Did you see the remote controlled digger demo at MWC2014 in Barcelona? It is Ericsson Research’s latest example of how we work to adapt to the rapidly changing landscape of mobile network use and to drive development of future network technologies and use cases.
For us, the demo really gets to the heart of uncovering future uses of mobile networks. The use case – remote excavation, or steering a digger via the Network – is very useful for understanding the requirements for and experimenting with future network technologies.
The Digger demo was a joint effort between the ‘User Experience Lab’ and the ‘Services, Multimedia and Networks’ teams at Ericsson Research.
Hans Vestberg presented the demonstration on Tuesday February 25th during his keynote speech at the Mobile World Congress 2014 in Barcelona.
There are many complex technical aspects to being able to control a large machine but we wanted to investigate the challenges of controlling it from anywhere; the machine could be somewhere in Asia and the operator could be in South America.

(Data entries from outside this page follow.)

theorem MapLaw.select {b : Block} (h : MapLaw s) (hb : s.map.nextDirty = some b) : MapLaw (s.select b) := by
  have hflag := DirtyMap.mem_of_nextDirty hb
  have hmirrored : isMirrored s.regions b = true := by
    obtain ⟨-, -, hall⟩ := h.sound
    exact hall b hflag
  have hrole : s.role = .primary := by
    refine Classical.byContradiction fun hr => ?_
    simp [(h.vacant hr).1] at hflag
  have hcleared : MapLaw { s with map := { s.map.clear b with cursor := b + 1 } } := h.withMap (h.sound.clear hflag _) hrole
  have hcopied : MapLaw { s with map := { s.map.clear b with cursor := b + 1 },
                                 sweep := { s.sweep with copy := some { block := b, line := 0 } } } :=
    hcleared.withCopy (c := { block := b, line := 0 }) hmirrored hrole rfl
  exact hcopied.reserveTest

theorem MapLaw.role_of_copy {c : Copy} (h : MapLaw s) (hc : s.sweep.copy = some c) : s.role = .primary := by
  refine Classical.byContradiction fun hr => ?_
  obtain ⟨-, -, hnone⟩ := h.vacant hr
  simp [hnone] at hc

theorem MapLaw.enterScanning (h : MapLaw s) : MapLaw s.enterScanning := h

theorem MapLaw.stopCopy (h : MapLaw s) : MapLaw s.stopCopy := h.remarkCopy.endCopy .stopped

theorem MapLaw.advanceCopy {c : Copy} (h : MapLaw s) (hc : s.sweep.copy = some c) : MapLaw (s.advanceCopy c) := by
  unfold State.advanceCopy
  split
  · exact MapLaw.endCopy (s := s.bump .sweepBlocksCopied) h .scanning
  · have hmirrored : isMirrored s.regions c.block = true := h.own _ (State.mem_ownBlocks_of_copy hc)
    have hnext : MapLaw { s with sweep := { s.sweep with copy := some { c with line := c.line + 1 } } } :=
      h.withCopy (c := { c with line := c.line + 1 }) hmirrored (h.role_of_copy hc) rfl
    exact hnext.reserveTest

theorem MapLaw.afterReadTimeout (h : MapLaw s) (stopPending : Bool) : MapLaw (s.afterReadTimeout stopPending) := by
  have hcounted : MapLaw { s with sweep := { s.sweep with timeouts := s.sweep.timeouts + 1 } } := h
  unfold State.afterReadTimeout
  dsimp only
  split
  · exact hcounted.endCopy .stopped
  · split
    · exact hcounted.endCopy .stopped
    · exact hcounted.endCopy .scanning

theorem MapLaw.startSweep (h : MapLaw s) : MapLaw s.startSweep := by
  unfold State.startSweep
  dsimp only
  split <;> exact h

theorem MapLaw.stopSweep (h : MapLaw s) : MapLaw s.stopSweep := by
  have hgiven : MapLaw s.remarkCopy.withdrawRequest := h.remarkCopy.of_same (by simp) State.withdrawRequest_copy
  unfold State.stopSweep
  split
  · exact h
  · exact h
  · exact h
  · exact (h.remarkCopy.endCopy .stopped).retestHost
  · split
    · exact (hgiven.endCopy .stopped).retestHost
    · exact h

/-! ## The sessions, the roles and the parameters -/

theorem MapLaw.roleConflict (h : MapLaw s) : MapLaw s.roleConflict := by
  unfold State.roleConflict
  split
  · exact h
  · exact h

theorem MapLaw.testHello (h : MapLaw s) (hello : Hello) : MapLaw (s.testHello hello) := by
  unfold State.testHello
  split
  · next hrole =>
    split
    · exact h.roleConflict
    · split
      · split
        · unfold State.decide
          dsimp only
          split
          · exact MapLaw.fillMap (s := { s with link := _ }) h hrole
          · exact h
        · unfold State.recheck
          split
          · exact h
          · split
            · exact h
            · exact MapLaw.fillMap (s := { s with link := _ }) h hrole
      · exact h
  · split
    · exact h.roleConflict
    · exact h
  · exact h

theorem MapLaw.endPromotion (h : MapLaw s) : MapLaw s.endPromotion := by
  unfold State.endPromotion
  split
  · next hend => exact h.of_idle (by simp [hend.1])
  · exact h

theorem MapLaw.becomePrimary (h : MapLaw s) (hrole : s.role = .standalone) : MapLaw s.becomePrimary := by
  have hprimary : MapLaw (State.restartCounts { s with role := .primary }) := h.of_idle (by simp [hrole])
  unfold State.becomePrimary
  exact MapLaw.finish (s := (State.restartCounts { s with role := .primary }).fillMap.enterTraining) (hprimary.fillMap rfl)

theorem HostPort.leavePrimary_state (p : HostPort) : p.leavePrimary.state ≠ .spaceWait := by
  unfold HostPort.leavePrimary
  cases h : p.state <;> simp [h]

theorem HostPort.softReset_state (p : HostPort) : p.softReset.state ≠ .spaceWait := by
  unfold HostPort.softReset
  cases h : p.state <;> simp [h, HostPort.idle]

theorem MapLaw.leavePrimary (h : MapLaw s) : MapLaw s.leavePrimary := by
  refine MapLaw.finish (mapLaw_of_vacant ⟨?_, ?_, ?_⟩ ?_ ?_ ?_)
  · simp [DirtyMap.clean]
  · simp [Journal.powerOn]
  · simp [Sweep.powerOn]
  · simp [DirtyMap.clean]
  · simpa using HostPort.leavePrimary_state _
  · simpa using h.base

/-- R3: WINDOW_BASE is written in its range. -/
theorem Params.put_base {ps : Params} {p : Param} {v : BitVec 32} (hrange : p.inRange v = true)
    (h : ps.windowBase.extractLsb' 0 28 = 0) : (ps.put p v).windowBase.extractLsb' 0 28 = 0 := by
  cases p with
  | windowBase => simpa [Param.inRange, Params.put] using hrange
  | _ => exact h

theorem MapLaw.putParam {p : Param} {v : BitVec 32} (h : MapLaw s) (hrange : p.inRange v = true) :
    MapLaw { s with params := s.params.put p v } := by
  obtain ⟨hsound, hmirrored, hvacant, hwait, hbase⟩ := (mapLaw_iff s).mp h
  exact (mapLaw_iff _).mpr ⟨hsound, hmirrored, hvacant, hwait, Params.put_base hrange hbase⟩

theorem MapLaw.afterParam (h : MapLaw s) (p : Param) (v : BitVec 32) : MapLaw (s.afterParam p v) := by
  unfold State.afterParam
  split
  · exact h.waterTest
  · exact h.waterTest
  · split
    · exact h.autoStart.of_same
    · exact h
  · exact h

/-- The LINE record of a write stands in the block the write touches (R2, R34). -/
theorem MapLaw.lineRecord {t : BusTxn} {b : Block} (h : MapLaw s) (halign : misalignedLineWrite t = false) (hb : b ∈ s.touchedMirrored t)
    (bound : Bool) : ∀ d ∈ (lineRecord (s.txnLine t) t bound).block?, isMirrored s.regions d = true := by
  intro d hd
  have htouched : b ∈ touched s.params.windowBase t := (List.mem_filter.mp hb).1
  have hblock : lineBlock (s.txnLine t) = b := lineBlock_lineOf (blockOf_of_touched h.base halign htouched)
  obtain rfl : lineBlock (s.txnLine t) = d := by simpa [Machine.lineRecord, Record.block?] using hd
  rw [hblock]
  exact State.isMirrored_of_touched hb

theorem Copy.lineBlock_lineIndex (c : Copy) : lineBlock c.lineIndex = c.block := by
  apply BitVec.eq_of_toNat_eq
  have hline : c.line.toNat < 64 := c.line.isLt
  have hblock : c.block.toNat < 65536 := c.block.isLt
  rw [lineBlock, BitVec.extractLsb'_toNat, Copy.toNat_lineIndex, Nat.shiftRight_eq_div_pow]
  omega

end

theorem Effect.keeps_mapLaw {s t : State} (heff : Effect s t) (h : MapLaw s) : MapLaw t := by
  cases heff with
  | unchanged | ownFields | counters => exact h
  | passes | misaligned | fenced | admitted => exact h.of_same rfl rfl rfl nofun
  | claimed t b => exact MapLaw.sweepFall (s := { s with host := { s.admittedPort t b with claim := true } }) (h.of_same rfl rfl rfl nofun)
  | marked t b hready hrole hb =>
    have hport : MapLaw (State.bump .overflowMarks { s with host := s.admittedPort t b }) := h.of_same rfl rfl rfl nofun
    exact hport.markDirty (by simpa using hb)
  | stalled t b hready hrole hb => exact h.withHost hrole (by simpa [State.admittedPort, State.note] using hb)
  | initDrops => exact h.of_same rfl rfl rfl nofun
  | initReleases => exact MapLaw.sweepRise (s := s.dropHost) (h.of_same rfl rfl rfl nofun)
  | initAbandons => exact h.unbind.of_same rfl rfl rfl nofun
  | initEndsHold => exact h.clearWaiter.of_same rfl rfl rfl nofun
  | forwarded t =>
    have hcounted : MapLaw s.countHostGrant := h.of_same
    exact hcounted.releaseClaim.forward t
  | dirtied t ds htxn hgrant hrole hds =>
    have hcounted : MapLaw s.countHostGrant := h.of_same
    exact (hcounted.releaseClaim.markDirty (by simpa using hds)).forward t
  | merged t bound =>
    have hcounted : MapLaw s.countHostGrant := h.of_same
    have hmerged : MapLaw { s.countHostGrant.changeTail (Record.merge t bound) with host := { s.host with bound := bound } } :=
      (hcounted.changeTail t bound).of_same rfl rfl rfl (by simp [State.changeTail])
    exact hmerged.releaseClaim.forward t
  | appended t bound b htxn hgrant hrole hup hclaim halign hb =>
    have hcounted : MapLaw s.countHostGrant := h.of_same
    have hjoined : MapLaw (s.countHostGrant.appendRecord (lineRecord (s.txnLine t) t bound)) :=
      hcounted.appendRecord (by simpa using h.lineRecord halign hb bound) (by simpa using hrole)
    have hbound : MapLaw { s.countHostGrant.appendRecord (lineRecord (s.txnLine t) t bound) with
        host := { s.host with claim := false, bound := bound } } := hjoined.of_same rfl rfl rfl (by simp [State.appendRecord])
    exact hbound.waterTest.kick.forward t
  | grantFenced => exact h.of_same (by simp) (by simp) (by simp) nofun
  | hostHeld => exact h.of_same rfl rfl rfl nofun
  | hostDone => exact h.of_same rfl rfl rfl nofun
  | hostDiscarded => exact h
  | hostTimedOut u ds huse hown hds =>
    have hanswered : MapLaw (((s.unbind.freePort.answer .fault).bump .memoryTimeouts).report .memoryTimeout) :=
      h.unbind.of_same rfl rfl rfl nofun
    exact hanswered.markDirty (by simpa using hds)
  | abandonedTimedOut u ds huse hown hds =>
    have hfreed : MapLaw ((s.freePort.bump .memoryTimeouts).report .memoryTimeout) := h
    exact hfreed.markDirty hds
  | spaceExpired n hwait hnoted =>
    have hported : MapLaw (State.bump .stallTimeouts (s.toPortWait false)) := h.toPortWait false
    refine hported.markDirty fun b hb => ?_
    obtain rfl : b = n.block := by simpa using hb
    exact (h.waits hwait).2 n hnoted
  | holdExpired => exact h.clearWaiter.of_same rfl rfl rfl nofun
  | selected b hscan hb => exact (h.select hb).retestHost.finish
  | sweepGranted c hc =>
    have hbegun : MapLaw { s with
        mem := { s.mem with use := some ⟨.sweep, ⟨lineAddr s.params.windowBase c.lineIndex, .readLine⟩, s.params.memLimit⟩, sweepWait := 0 },
        sweep := { s.sweep with request := false, read := some ⟨c.lineIndex, true⟩ } } := h
    have hjoined := hbegun.appendRecord (r := placeholder c.lineIndex) (by
      simpa [placeholder, Record.block?, Copy.lineBlock_lineIndex] using h.own _ (State.mem_ownBlocks_of_copy hc)) (h.role_of_copy hc)
    rw [State.beginSweepRead_eq]
    exact hjoined.waterTest
  | readStopped c data => 
    have hfilled : MapLaw (s.readFilled data) := h.fillPlaceholder data
    exact hfilled.stopCopy.retestHost.finish
  | readAdvanced c data hc =>
    have hfilled : MapLaw (s.readFilled data) := h.fillPlaceholder data
    exact (hfilled.advanceCopy hc).retestHost.finish
  | readTimedOut =>
    have hended : MapLaw s.endSweepRead := h
    exact (hended.withdrawPlaceholder.remarkCopy.afterReadTimeout _).announceRise.waterTest.finish
  | orphanEnded | heard | nakCounted => exact h
  | repeated => exact MapLaw.kick h.of_same
  | kept => exact MapLaw.kick h
  | silent => exact h.loseLink.finish
  | resent => exact MapLaw.kick (s := s.rewoundForRetry.startRetx) h.rewind
  | exhausted => exact (MapLaw.localHalt (s := s.rewoundForRetry) h.rewind _).finish
  | frameEnded => exact MapLaw.kick h
  | helloTested hello => exact (h.testHello hello).finish
  | helloInUp hello => exact ((MapLaw.loseLink (s := s.restartSilence) h).testHello hello).finish
  | startTested => exact MapLaw.finish h.of_same
  | startRepeated => exact MapLaw.kick h
  | startInUp session mode =>
    have hlost := MapLaw.loseLink (s := s.restartSilence) h
    exact MapLaw.finish hlost.of_same
  | ready => exact MapLaw.finish h.of_same
  | dataTaken => exact MapLaw.kick h.of_same
  | acked n => exact (MapLaw.remove (s := s.restartSilence) h n).progress.kick
  | naked d => exact (MapLaw.acceptNak (s := s.restartSilence.bump .naksReceived) h d).kick
  | halted r => exact MapLaw.finish (MapLaw.departUp (s := s.restartSilence) h .halted)
  | applyGranted => exact h
  | applyContinued => exact MapLaw.finish h
  | applied =>
    have happlied : MapLaw s.freePort.applyHead := h.of_same
    exact happlied.endPromotion.finish
  | applyFaults => exact (MapLaw.localHalt (s := s.applyFaulted) h _).finish
  | promotionFaults =>
    have hdrained : MapLaw (s.applyFaulted.localHalt .applyFault).discardQueue := MapLaw.localHalt (s := s.applyFaulted) h _
    exact hdrained.endPromotion.finish
  | regionWritten index r hrole => exact h.of_idle (by simp [hrole])
  | paramWritten p v hrange => exact (h.putParam hrange).afterParam p v
  | becamePrimary hrole => exact h.becomePrimary hrole
  | becameReplica hrole => exact MapLaw.finish (h.of_idle (by simp [hrole]))
  | leftPrimary => exact h.leavePrimary
  | repairStarted => exact h.startSweep.of_same
  | repairStopped => exact h.stopSweep.of_same
  | markerPlaced tag hrole =>
    have hplaced : MapLaw { s.appendRecord (markerRecord tag) with
        pair := { s.pair with outstanding := s.pair.outstanding ++ [tag] } } := h.appendRecord (r := markerRecord tag) nofun hrole
    exact hplaced.sweepFall.waterTest.kick
  | markersRead => exact h
  | relinked => exact MapLaw.finish h
  | promoted hrole =>
    rw [State.beginPromotion_eq, State.promotionBegun_frame]
    exact MapLaw.finish (h.of_idle (by simp [hrole]))
  | faultCleared | alertsRead | alertsAcked | alertsEnabled => exact h
  | softReset => exact mapLaw_of_vacant ⟨rfl, rfl, rfl⟩ rfl (HostPort.softReset_state _) h.base
  | powerOnReset => exact mapLaw_of_vacant ⟨rfl, rfl, rfl⟩ rfl nofun (by simp [State.powerOnReset, State.reset, Params.powerOn])

/-- Settles O8: every effect keeps the law, and so does every step. -/
theorem stepKeepsMapLaw : Obligations.StepKeepsMapLaw := fun _ _ h =>
  step_keeps (Q := MapLaw) (fun _ _ _ _ _ h => h) (fun _ _ _ _ _ h => h) (fun _ _ heff h => heff.keeps_mapLaw h) h

end Sys2Proof.Machine

/-! PROOF. The part right after a power-on reset: the values of every block, and the thirteen laws. -/

namespace Sys2Proof.Machine

open Sys2Proof

set_option Elab.async false

theorem mapLaw_reset : MapLaw State.reset := mapLaw_of_vacant ⟨rfl, rfl, rfl⟩ rfl nofun (by decide)

/-- Settles O3: a part with nothing in it, whose link is OFF. -/
theorem lawsHoldAtReset : Obligations.LawsHoldAtReset := by
  refine ⟨?alert, ?pair, ?sweep, mapLaw_reset, ?fence, ?capacity, ?marker, ?journal, ?binding, ?host, ?link, ?transmitter, ?replica⟩
  case alert => decide +kernel
  case pair => decide
  case sweep => exact sweepLaw_of_powerOn rfl rfl
  case fence => exact fun hrole => absurd hrole (by decide)
  case capacity => decide
  case marker => decide
  case journal => exact journalLaw_of_empty rfl (by decide)
  case binding => decide
  case host => decide
  case link => decide
  case transmitter => decide
  case replica => decide

/-- Settles O2, block by block. -/
theorem resetLeavesTheBooksValues : Obligations.ResetLeavesTheBooksValues := by
  refine ⟨rfl, ?regions, rfl, by decide, by decide, by decide, by decide, rfl, by decide, rfl, rfl, rfl, rfl, rfl, by decide, by decide,
    by decide, ?causes, rfl, rfl, ?counters⟩
  case regions => decide +kernel
  case causes => decide +kernel
  case counters => exact fun c => by cases c <;> rfl
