-- ==== Sys2Proof/Machine/Branches.lean ====
section
/-! DEFINITION. The conditional branches (spec/48_branches.md R580 to R587): no register, no flag and no memory; the target is
not checked when the branch executes. -/

namespace Sys2Proof.Machine

/-- Taken: pc + imm_b, modulo 2^32; not taken: pc + 4 (R587). -/
def State.branch (s : State) (taken : Bool) (offset : BitVec 13) : Result :=
  s.goTo (if taken then s.pc + immB offset else s.pcNext)

/-- BEQ (R580). -/
def execBeq (rs1 rs2 : Reg) (offset : BitVec 13) (s : State) : Result :=
  s.branch (s.readReg rs1 == s.readReg rs2) offset

/-- BNE (R581). -/
def execBne (rs1 rs2 : Reg) (offset : BitVec 13) (s : State) : Result :=
  s.branch (s.readReg rs1 != s.readReg rs2) offset

/-- BLT, signed (R582). -/
def execBlt (rs1 rs2 : Reg) (offset : BitVec 13) (s : State) : Result :=
  s.branch (ltSigned (s.readReg rs1) (s.readReg rs2)) offset

/-- BGE, the complement of BLT (R583). -/
def execBge (rs1 rs2 : Reg) (offset : BitVec 13) (s : State) : Result :=
  s.branch (!ltSigned (s.readReg rs1) (s.readReg rs2)) offset

/-- BLTU, unsigned (R584). -/
def execBltu (rs1 rs2 : Reg) (offset : BitVec 13) (s : State) : Result :=
  s.branch (ltUnsigned (s.readReg rs1) (s.readReg rs2)) offset

/-- BGEU, the complement of BLTU (R585). -/
def execBgeu (rs1 rs2 : Reg) (offset : BitVec 13) (s : State) : Result :=
  s.branch (!ltUnsigned (s.readReg rs1) (s.readReg rs2)) offset

end Sys2Proof.Machine
end

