/-- Decoding the word of a well-formed instruction gives the instruction back. For every well-formed instruction, with
every operand at every value its encoding admits, decode (encode i) is i: no bit of an encoding is dropped. The
immediates' bit positions are the spec's general knowledge (G2, G3, log entry 21), and which words of opcodes 0x73 and
0x0F are instructions is decisions D7 and D21 (log entries 11 and 12). From spec/30_encoding.md sections 1 to 3,
spec/93_implementation_defined.md G2, G3, spec/92_eei_decisions.md D7, D21. -/
def Obligations.DecodeOfEncode : Prop :=
  ∀ i : Instr, i.wf = true → decode (encode i) = .ok i

/-- A word that decodes is the word of the instruction it decodes to. Every word the decoder accepts gives a well-formed
instruction whose encoding is that word: each legal word has one meaning, the bits decode ignores included (the model
keeps them in the fence instructions). The immediates' bit positions are the spec's general knowledge (G2, G3, log
entry 21), and which words of opcodes 0x73 and 0x0F are instructions is decisions D7 and D21 (log entries 11 and 12).
From spec/30_encoding.md sections 1 to 3, spec/93_implementation_defined.md G2, G3, spec/92_eei_decisions.md D7, D21. -/
def Obligations.EncodeOfDecode : Prop :=
  ∀ (w : Word) (i : Instr), decode w = .ok i → i.wf = true ∧ encode i = w

/-- The decoder rejects exactly the words of the illegal-space table. A word is rejected if and only if the table of
illegal words lists it: an opcode outside the map, or a funct3 or funct7 its group has no instruction for, or an
opcode-0x73 funct3-0 word that is neither of the two whole words. That no other opcode-0x73 funct3-0 word is an
instruction is decision D7 (log entry 11), and that no opcode-0x0F word is rejected is D21 (log entry 12). From
spec/30_encoding.md section 4 (the illegal space, derived there from the dispatch), spec/92_eei_decisions.md D7, D21. -/
def Obligations.IllegalWordsAreThoseOfTheTable : Prop :=
  ∀ w : Word, (∃ e, decode w = .error e) ↔
    (let op := bits w 6 0
     let f3 := bits w 14 12
     let f7 := bits w 31 25
     op ∉ [0x03, 0x0F, 0x13, 0x17, 0x23, 0x33, 0x37, 0x63, 0x67, 0x6F, 0x73] ∨
     (op = 0x73 ∧ (f3 = 4 ∨ (f3 = 0 ∧ w ≠ 0x00000073#32 ∧ w ≠ 0x00100073#32))) ∨
     (op = 0x13 ∧ ((f3 = 1 ∧ f7 ≠ 0) ∨ (f3 = 5 ∧ f7 ≠ 0 ∧ f7 ≠ 0x20))) ∨
     (op = 0x03 ∧ (f3 = 3 ∨ f3 = 6 ∨ f3 = 7)) ∨
     (op = 0x23 ∧ 3 ≤ f3) ∨
     (op = 0x67 ∧ f3 ≠ 0) ∨
     (op = 0x63 ∧ (f3 = 2 ∨ f3 = 3)) ∨
     (op = 0x33 ∧ ((f7 ≠ 0 ∧ f7 ≠ 0x20) ∨ (f7 = 0x20 ∧ f3 ≠ 0 ∧ f3 ≠ 5))))

/-- ECALL and EBREAK halt with EnvironmentCall and Breakpoint and commit nothing. In every state ECALL leaves the state
with only the run state changed to Halted(EnvironmentCall), and EBREAK to Halted(Breakpoint). That only the two whole
words encode them is decision D7, and that the pc stays at the instruction is decision D8, both the spec's own
choices. From spec/40_system.md, spec/92_eei_decisions.md D7, D8. -/
def Obligations.EcallAndEbreakHalt : Prop :=
  (∀ w : Word, decode w = .ok .ecall ↔ w = 0x00000073#32) ∧ (∀ w : Word, decode w = .ok .ebreak ↔ w = 0x00100073#32) ∧
  ∀ s : State, HaltsWith .ecall s .environmentCall ∧ HaltsWith .ebreak s .breakpoint

/-- CSRRW and CSRRWI: rd gets the old CSR value, the CSR the source. Every word of the two rows decodes to its fields. In
every state whose CSR file is in canonical form (an invariant, stated as StepKeepsInv), CSRRW puts the old CSR value
in rd (discarded for x0) and x[rs1], read before the write, in the CSR, and CSRRWI the zero-extended 5-bit immediate;
no other register, CSR, byte of memory or other state changes and the pc goes to pc + 4 (modulo 2^32, decision D6, log
entry 10). That the source is read before rd is written is decision D9 (log entry 13), and that every address is
accepted is D12 (log entry 14). From spec/41_csr.md CSRRW, CSRRWI and the common protocol, spec/92_eei_decisions.md
D6, D9, D12. -/
def Obligations.CsrWriteInstructions : Prop :=
  Row 0x0000707F#32 0x00001073#32 (fun w => .csrrw (regAt w 7) (csrAt w) (regAt w 15)) ∧
  Row 0x0000707F#32 0x00005073#32 (fun w => .csrrwi (regAt w 7) (csrAt w) (fiveAt w 15)) ∧
  ∀ (s : State) (rd : Reg) (a : CsrAddr), CsrFile.wf s.csr = true →
    (∀ rs1 : Reg, CsrStep (.csrrw rd a rs1) s rd a (s.readReg rs1)) ∧
    (∀ zimm : BitVec 5, CsrStep (.csrrwi rd a zimm) s rd a (BitVec.ofNat 32 zimm.toNat))

/-- CSRRS and CSRRSI: rd gets the old CSR value, the CSR old OR source. Every word of the two rows decodes to its fields.
In every state whose CSR file is in canonical form, CSRRS and CSRRSI put the old CSR value in rd and old OR source
(x[rs1], or the zero-extended immediate) in the CSR, so that a zero source leaves it unchanged; nothing else changes
and the pc goes to pc + 4 (modulo 2^32, decision D6, log entry 10). That the source is read before rd is written is
decision D9 (log entry 13), and that every address is accepted is D12 (log entry 14). From spec/41_csr.md CSRRS,
CSRRSI and the common protocol, spec/92_eei_decisions.md D6, D9, D12. -/
def Obligations.CsrSetInstructions : Prop :=
  Row 0x0000707F#32 0x00002073#32 (fun w => .csrrs (regAt w 7) (csrAt w) (regAt w 15)) ∧
  Row 0x0000707F#32 0x00006073#32 (fun w => .csrrsi (regAt w 7) (csrAt w) (fiveAt w 15)) ∧
  ∀ (s : State) (rd : Reg) (a : CsrAddr), CsrFile.wf s.csr = true →
    (∀ rs1 : Reg, CsrStep (.csrrs rd a rs1) s rd a (s.readCsr a ||| s.readReg rs1)) ∧
    (∀ zimm : BitVec 5, CsrStep (.csrrsi rd a zimm) s rd a (s.readCsr a ||| BitVec.ofNat 32 zimm.toNat))

/-- CSRRC and CSRRCI: rd gets the old CSR value, the CSR old AND NOT source. Every word of the two rows decodes to its
fields. In every state whose CSR file is in canonical form, CSRRC and CSRRCI put the old CSR value in rd and old AND
the complement of the source in the CSR, so that a zero source leaves it unchanged; nothing else changes and the pc
goes to pc + 4 (modulo 2^32, decision D6, log entry 10). That the source is read before rd is written is decision D9
(log entry 13), and that every address is accepted is D12 (log entry 14). From spec/41_csr.md CSRRC, CSRRCI and the
common protocol, spec/92_eei_decisions.md D6, D9, D12. -/
def Obligations.CsrClearInstructions : Prop :=
  Row 0x0000707F#32 0x00003073#32 (fun w => .csrrc (regAt w 7) (csrAt w) (regAt w 15)) ∧
  Row 0x0000707F#32 0x00007073#32 (fun w => .csrrci (regAt w 7) (csrAt w) (fiveAt w 15)) ∧
  ∀ (s : State) (rd : Reg) (a : CsrAddr), CsrFile.wf s.csr = true →
    (∀ rs1 : Reg, CsrStep (.csrrc rd a rs1) s rd a (s.readCsr a &&& ~~~(s.readReg rs1))) ∧
    (∀ zimm : BitVec 5, CsrStep (.csrrci rd a zimm) s rd a (s.readCsr a &&& ~~~(BitVec.ofNat 32 zimm.toNat)))

/-- Every opcode-0x0F word is FENCE or FENCE.I, and both only advance the pc. Every word of opcode 0x0F decodes to FENCE.I
if its funct3 is 1 and to FENCE otherwise, whatever its other bits hold (decision D21, with D15's label, the spec's
own choices), and each only moves the pc to pc + 4. That pc + 4 is modulo 2^32 is decision D6 (log entry 10). From
spec/42_fence.md, spec/92_eei_decisions.md D6, D15, D21. -/
def Obligations.FencesOnlyAdvance : Prop :=
  Row 0x0000707F#32 0x0000100F#32 (fun w => .fenceI (immIAt w) (regAt w 15) (regAt w 7)) ∧
  (∀ w : Word, w &&& 0x0000007F#32 = 0x0000000F#32 → bits w 14 12 ≠ 1 →
    decode w = .ok (.fence (immIAt w) (regAt w 15) (BitVec.ofNat 3 (bits w 14 12)) (regAt w 7))) ∧
  ∀ (s : State) (hi : BitVec 12) (rs1 rd : Reg) (f3 : BitVec 3),
    GoesTo (.fence hi rs1 f3 rd) s (s.pc + 4) ∧ GoesTo (.fenceI hi rs1 rd) s (s.pc + 4)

The core of the remote control problem is to give the operator an experience of controlling the machine that is as good as, or better than actually sitting on-site in the driver’s seat. This produces requirements that will really test the capabilities of the network as well as the applications providing the complete solution.
Breaking down the problem to its simplest form, we needed a tight, low-latency stream of sound, video and control information flowing back and forth between the operator and machine.
We used the real-time communications framework developed here at Ericsson Research to rapidly implement the end-to-end solution of sending the sound and video from the excavator to the operator and sending the controls to the excavator. This same framework was previously used to support the Bowser WebRTC-compliant mobile browser app and is based on the GStreamer open source multimedia framework.
A model excavator machine was used with a standard mobile phone with a 360-degree lens was mounted on top of it. Using our real-time communication framework and WebRTC API, we developed an application to capture this 360-degree video, capture audio, compress both streams and send them to the operator.
The operator uses an Oculus Rift virtual reality headset connected to a standard desktop computer running a second application that was built using the same RTC framework.
The operator application receives the 360-degree video, which looks a bit like a doughnut, decompresses it and maps it onto a sphere.
The Oculus Rift headset gives low-latency and accurate feedback of where the operator is looking which the application can use to play the correct view of the video to each of the operator’s eyes.
A standard video game controller is used to communicate the controls to the operator application and they are sent via a data channel and eventually communicated directly into the motors of the excavator.
All of these components allow us to steer the machine, observe the actions taking place and react to them. This solution was created as a proof of concept but it alone is already surprisingly usable and successful in demonstrating the idea and problems faced for the future of the use case.
It may sound like a cliché but it really is a surprise, even to researchers and engineers working on the project, just how quickly you become immersed in the experience. It takes just a few minutes to understand the controls and focus on doing things with the machine. The prototype has rough edges but the core experience is present and engaging.
Latency is one of the most key factors in feeling connected and immersed in the driving experience. The time between when the driver issues a command, the machine reacts and the driver sees and hears that reaction needs to be less than about 50 milliseconds. This need for a tight connection between both ends of the solution places a strong requirement on latency in future networks, especially those sections that are using mobile radio networks such as 5G technologies.
The quality of the sound and video is also of great importance – the driver needs to be able to see and hear all the sights and sounds as if they were in the driver’s seat without missing any details. More than this, a simple 2D video stream is not good enough – stereoscopic 3D is needed to provide sense of depth.
The complete solution that would be deployed in full-scale excavators and other machinery would need far more information and controls than our model setup.
Arrays of cameras and microphones may each deliver separate streams; sensors could report information about the surroundings, about the environment being interacted with as well as the state of the vehicle being driven. All of this information would need to be communicated and presented to the operator so they have everything they need to dig the hole in Asia while sitting in South America and not have to leave their family for weeks at a time just to be on-site.
Robert Swain, Ericsson Research